I Wanna Be Yours – John Cooper Clarke

I wanna be your vacuum cleaner
breathing in your dust
I wanna be your Ford Cortina
I will never rust
If you like your coffee hot
let me be your coffee pot
You call the shots
I wanna be yours

I wanna be your raincoat
for those frequent rainy days
I wanna be your dreamboat
when you want to sail away
Let me be your teddy bear
take me with you anywhere
I don’t care
I wanna be yours
I wanna be your electric meter
I will not run out

I wanna be the electric heater
you’ll get cold without
I wanna be your setting lotion
hold your hair in deep devotion
Deep as the deep Atlantic ocean
that’s how deep is my devotion

Deep-deep
De-de-de-deep-deep
I don’t wanna be hers
I wanna be yours

The Sun Rising – John Donne

Busy old fool, unruly Sun,
Why dost thou thus,
Through windows, and through curtains, call on us?
Must to thy motions lovers’ seasons run?
Saucy pedantic wretch, go chide
Late school-boys and sour prentices,
Go tell court-huntsmen that the king will ride,
Call country ants to harvest offices;
Love, all alike, no season knows nor clime,
Nor hours, days, months, which are the rags of time.

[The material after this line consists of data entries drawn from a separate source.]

-- ==== Sys2Proof/Machine/State.lean ====
section
/-! DEFINITION. The state of PX9, as plain data: every register, table, queue, buffer, counter, mode and pin the
manual gives the device, what it has sent out, and the queue of waiting commands. `State.reset` is the device right
after its always-on power-on reset is released at a cold power-up. Field docstrings cite the rule that names them. -/

namespace Sys2Proof.Machine

/-- Nothing the manual describes halts this block, so no step faults. The type has no constructor; safe. -/
inductive Fault where
  deriving DecidableEq, Repr

/-- Why a command has no meaning. -/
inductive Refusal where
  /-- Raised by `exec` alone, for a row of the table that has no meaning yet; safe. -/
  | notModelled (mnemonic : String)
  deriving DecidableEq, Repr

/-! ## What leaves the device -/

/-- The NDR kinds of R98 and R105. -/
inductive Ndr where
  | cmp | cmpS | cmpE | biConflictAck
  deriving DecidableEq, Repr

/-- The snoop kinds of R99. -/
inductive SnpKind where
  | inv | data | cur
  deriving DecidableEq, Repr

/-- Return codes of mailbox, CCI and FM API commands (R42, R44, R71, R345, R437). -/
inductive Ret where
  | success | background | unsupported | busy | invalidInput | resourcesExhausted | aborted | failed
  deriving DecidableEq, Repr

/-- The reason byte or other contents of an answer, as numbers in the order the model states. -/
abbrev Contents := List Nat

/-- The body of a sequenced or control ply packet that the device sends (R328). -/
inductive PlyBody where
  | ack | keepalive
  | pair (step frag frags : Nat) (payload : List Byte)
  | mwr (w : PlyWrite) | rsync (w : PlyWrite)
  | metaRec (win kind dla : Nat)
  | keyset (win gen keyId : Nat)
  | pread (tag : Nat)
  | mbox (words : List Word)
  | mtab (table : List MtabEntry)
  | resyncStart (win : Nat) | resyncEnd (win syncId : Nat) | handover (win : Nat)
  | ledger (tag win : Nat) (exts : List Extent)
  | rekey (tag win : Nat)
  | mack (seq : Nat) (status : Nat)
  | crec (batch : Nat) (recs : List CrecRec)
  | batchEnd (batch : Nat) | batchAck (batch : Nat)
  | prsp (tag status : Nat) (body : Contents)
  | laneset (eff width : Nat) | lanesetAck (eff : Nat)
  deriving DecidableEq, Repr

/-- What the device sends, in the order it sends it. -/
inductive Out where
  /-- S2M data response (R36): the data, or poison; with its DevLoad (R13). -/
  | drs (port link id tag : Nat) (data : List Byte) (poison : Bool) (devLoad : Nat)
  /-- S2M response without data (R36). -/
  | ndr (port link id tag : Nat) (kind : Ndr) (devLoad : Nat)
  /-- Back-invalidate snoop (R106): one seat, one alias. -/
  | bisnp (port link id : Nat) (kind : SnpKind) (hpa : Nat)
  /-- An answer of the CXL mailbox, the CCI or the FM API. -/
  | answer (dst : Option Cci) (opcode : Nat) (ret : Ret) (body : Contents)
  /-- An SPDM or DOE answer (R40, R433): its code and contents. -/
  | spdm (dst : Responder) (code : Nat) (body : Contents)
  /-- An IDE_KM answer (R38). -/
  | ideKm (port link : Nat) (ok : Bool)
  /-- Data of a register read, one word per register covered (R7). -/
  | regData (dst : Agent) (vals : List Word)
  /-- MSI-X of a function (R45): vector 0 mailbox, 1 event log, 2 DOE, 3–31 rings and device events of its seat. -/
  | fnMsix (f : Fn) (vec : Nat)
  /-- An interrupt taken by the management controller (R260, R417, R448). -/
  | mcIrq (source : Nat)
  /-- An event presented to a seat's host (R69, R71, R72): the kind and its contents. -/
  | hostEvent (seat kind : Nat) (body : Contents)
  /-- A REKEY that the management island submitted is over: window and status (R177, R178, R224). -/
  | rekeyDone (win status : Nat)
  /-- A ply packet (R327): port, SEQ, ACK, TXC, the credits it returns, and body. -/
  | ply (port seq ack txc credReq credRsp : Nat) (body : PlyBody)
  /-- An MCTP or PLDM answer (R422, R423). -/
  | mctp (kind : Nat) (body : Contents)
  /-- JTAG scan response (R439). -/
  | jtag (i : JtagInstr)
  /-- A link partner's training or recovery answered: the rate and flit chosen (R32). -/
  | link (port link rate flit : Nat)
  deriving DecidableEq, Repr

/-! ## Time, identity, reset -/

/-- Stages of the power-up and reset sequence (R391, R392). -/
inductive Phase where
  /-- AON is not running or waits for the LDO (steps 1–2 of R391). -/
  | aonOff | ldo
  /-- The supervisor runs towards ON (step 3). -/
  | supervisor
  /-- Waiting for RAILS_OK (step 4). -/
  | rails
  /-- SRAM zeroed; waiting for the metadata-key draw (R392 steps 1–3). -/
  | keyDraw
  /-- Waiting for the firmware (step 5). -/
  | firmware
  /-- No bank passed: the ROM started nothing (R430). -/
  | noFirmware
  /-- Firmware runs, training not yet released (step 6). -/
  | training
  /-- Waiting for the warp-image load (step 7). -/
  | image
  /-- The sequence is over. -/
  | run
  /-- A GLOBAL-class reset is held (SUPPLY, REFCLK; R376, R393). -/
  | held
  deriving DecidableEq, Repr

/-- Identity, powered time marks and the wake record (R3, R8, R9, R374). -/
structure Boot where
  /-- True on PX9-1024-H (R1). -/
  partH     : Bool := true
  stepMajor : Nat := 0
  stepMinor : Nat := 0
  phase     : Phase := .ldo
  /-- BOOT_COUNT (R9), held in flash. -/
  bootCount : Nat := 0
  /-- Restarts of POWERED_US for which BOOT_COUNT has not yet advanced (R9). -/
  bumpDue   : Nat := 1
  /-- Wake record CAUSE, BO_SRC, BO_CNT, PREV_MS, PREV_BOOT (R374). -/
  cause     : Nat := 0
  boSrc     : Nat := 0
  boCnt     : Nat := 0
  prevMs    : Nat := 0
  prevBoot  : Nat := 0
  /-- The first event record after a reset carries CAUSE and BO_SRC (R374): still to be written. -/
  firstDue  : Bool := true
  /-- A WARM reset is in progress: the controller reboots (R395), since this instant. -/
  warmSince : Option Nat := none
  /-- A WARM asked for by register waits for a background command (R395). -/
  warmWaits : Bool := false
  railsOk   : Bool := false
  /-- THERMTRIP_N driven low (R405). -/
  thermtrip : Bool := false
  /-- References lost (R376): HP0–HP3, PP0–PP1, core in bits 0–6. -/
  refLost   : BitVec 7 := 0
  deriving DecidableEq, Repr

/-- A 32-byte event record (R411). -/
structure Event where
  us      : Nat
  boot    : Nat
  source  : Nat
  code    : Nat
  sev     : Nat
  payload : List Byte
  /-- The seats, windows and rings the record names (R414's view). -/
  seats   : List Nat
  wins    : List Nat
  deriving DecidableEq, Repr

/-- The event log (R414). -/
structure Log where
  /-- Records in the ring, oldest first, at most 8,192, each with its running number. -/
  ring      : List (Nat × Event) := []
  /-- Records written since the ring was last empty; LOG_WIDX is this modulo 8,192. -/
  written   : Nat := 0
  lostRing  : Nat := 0
  lostFlash : Nat := 0
  /-- Queue toward the persistent log, at most 256. -/
  queue     : List Event := []
  /-- Persistent log, oldest first, at most 131,072 records. -/
  flash     : List Event := []
  /-- Records written to the persistent log since the last seal (R438). -/
  sinceSeal : List Event := []
  /-- SMB_ALERT_N low: an ERR or FATAL record is unread over MCTP (R473). -/
  alert     : Bool := false
  deriving DecidableEq, Repr

/-! ## Host ports -/

/-- State of an IDE stream (R38, R39). -/
inductive Ide where
  | off | active | insecure
  deriving DecidableEq, Repr

/-- One link of a host port (R46–R54). -/
structure Link where
  up       : Bool := false
  mem      : Bool := false
  rate     : Nat := 0
  width    : Nat := 0
  flit     : Nat := 0
  reversed : Bool := false
  /-- Physical lane of the port that carries logical lane 0 (R29). -/
  lane0    : Nat := 0
  inv      : BitVec 16 := 0
  /-- Partial width under L0p (R46). -/
  l0p      : Nat := 0
  /-- Lk_EVT bits (R52). -/
  evt      : BitVec 5 := 0
  /-- Lk_ERRCNT counts (R53). -/
  crc      : Nat := 0
  replay   : Nat := 0
  proto    : Nat := 0
  /-- CXL RAS capability: uncorrectable non-fatal errors logged (R27). -/
  ras      : Nat := 0
  ideMem   : Ide := .off
  ideLink  : Ide := .off
  ideSel   : Ide := .off
  /-- Session keys of the three streams, named by number; 0 none (R38, R180). -/
  keyMem   : Nat := 0
  keyLink  : Nat := 0
  keySel   : Nat := 0
  /-- Logical device or PBR IDs whose binding the partner no longer holds (R57). -/
  unbound  : List Nat := []
  /-- Credits the host holds: M2S Req, RwD and BIRsp (R33, R34). -/
  credReq  : Nat := 0
  credRwd  : Nat := 0
  credBi   : Nat := 0
  /-- BISnp credits the host has granted (R35). -/
  credSnp  : Nat := 0
  deriving DecidableEq, Repr

/-- One host port. -/
structure Port where
  /-- Strap balls HPn_BIF (R28). -/
  strap : BitVec 2 := 0
  /-- BIF_STS: the straps as last sampled (R49). -/
  bifSts : BitVec 2 := 0
  /-- Links held in Detect by HPn_PERST_N (R473). -/
  perst : Bool := false
  deriving DecidableEq, Repr

/-- What a link-owner function holds (R40–R46). -/
structure FnState where
  /-- Opcode of the mailbox's background command; 0 none (R44). -/
  bg       : Nat := 0
  /-- The last background command's return code and contents are ready (R44). -/
  bgDone   : Bool := false
  /-- Instant by which the DOE request last taken has been answered (R40). -/
  doeUntil : Nat := 0
  /-- The SPDM requester has offered Falcon-1024 (R433). -/
  falcon   : Bool := false
  /-- A secured SPDM session is open (R433). -/
  session  : Bool := false
  evtPolicy : Nat := 0
  /-- MSI-X disabled by a function-level reset (R46). -/
  msixOff  : Bool := false
  /-- MSI-X table as written: word i of vector v at 4 v + i (R45). -/
  msixTab  : Tab Word := []
  /-- MSI-X pending-bit array (R45). -/
  pba      : BitVec 32 := 0
  /-- Stored registers of the RAS capability in BAR0 and of AER in the configuration space, by `cfgKey` there (R26, R45). -/
  bar0     : Tab Word := []
  /-- CDAT change indication (R41). -/
  cdatChg  : Bool := false
  /-- Running numbers of the event records cleared from the view (R42). -/
  cleared  : List Nat := []
  deriving DecidableEq, Repr

/-! ## Seats, windows, ledger -/

/-- Seat states, coded as R56. -/
inductive SeatState where
  | none | attached | detached | suspect | disabling | disabled
  deriving DecidableEq, Repr

/-- A path of a seat (R56): KIND 0 none, 1 direct, 2 MLD, 3 PBR. -/
structure Path where
  kind : Nat := 0
  port : Nat := 0
  link : Nat := 0
  id   : Nat := 0
  deriving DecidableEq, Repr

/-- A seat-table entry (R56) and what the device keeps beside it. -/
structure Seat where
  p0       : Path := {}
  p1       : Path := {}
  admin    : Bool := false
  perfRead : Bool := false
  state    : SeatState := .none
  enable   : Bool := false
  /-- ENABLE written while DISABLING (R58). -/
  pendEn   : Option Bool := .none
  /-- A re-weave removes the seat (R58). -/
  removing : Bool := false
  /-- Since when no path is in L0 (R48). -/
  lostAt   : Option Nat := .none
  /-- The last path to leave L0, as port * 4 + link (R412). -/
  lastPath : Nat := 0
  /-- While DISABLING: the creel actions of R48 have been done. -/
  gone     : Bool := false
  /-- Consecutive snoops answered while SUSPECT (R113). -/
  answered : Nat := 0
  /-- DevLoad values carried by responses: instant and value (R279). -/
  loads    : List (Nat × Nat) := []
  /-- Values stored by Set QoS Control (R279). -/
  qosCtl   : List Nat := []
  /-- Bits 37:0 of the entry as written by register before an image fills it (R5, R56). -/
  raw      : Option Nat := .none
  deriving DecidableEq, Repr

/-- Window states, coded as R60. -/
inductive WinState where
  | offline | online | disabling | disabled
  deriving DecidableEq, Repr

/-- Why a window is DISABLING (R75). -/
inductive DrainCause where
  | enable | reweave | sanitize
  deriving DecidableEq, Repr

/-- Mirror states, coded as R356. -/
inductive MState where
  | off | sync | degraded | resync | mismatch
  deriving DecidableEq, Repr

Thy beams so reverend, and strong
Why shouldst thou think?
I could eclipse and cloud them with a wink,
But that I would not lose her sight so long.
If her eyes have not blinded thine,
Look, and to-morrow late tell me,
Whether both th’ Indias of spice and mine
Be where thou left’st them, or lie here with me.
Ask for those kings whom thou saw’st yesterday,
And thou shalt hear, “All here in one bed lay.”

She’s all states, and all princes I;
Nothing else is;
Princes do but play us; compared to this,
All honour’s mimic, all wealth alchemy.
Thou, Sun, art half as happy as we,
In that the world’s contracted thus;
Thine age asks ease, and since thy duties be
To warm the world, that’s done in warming us.
Shine here to us, and thou art everywhere;
This bed thy center is, these walls thy sphere.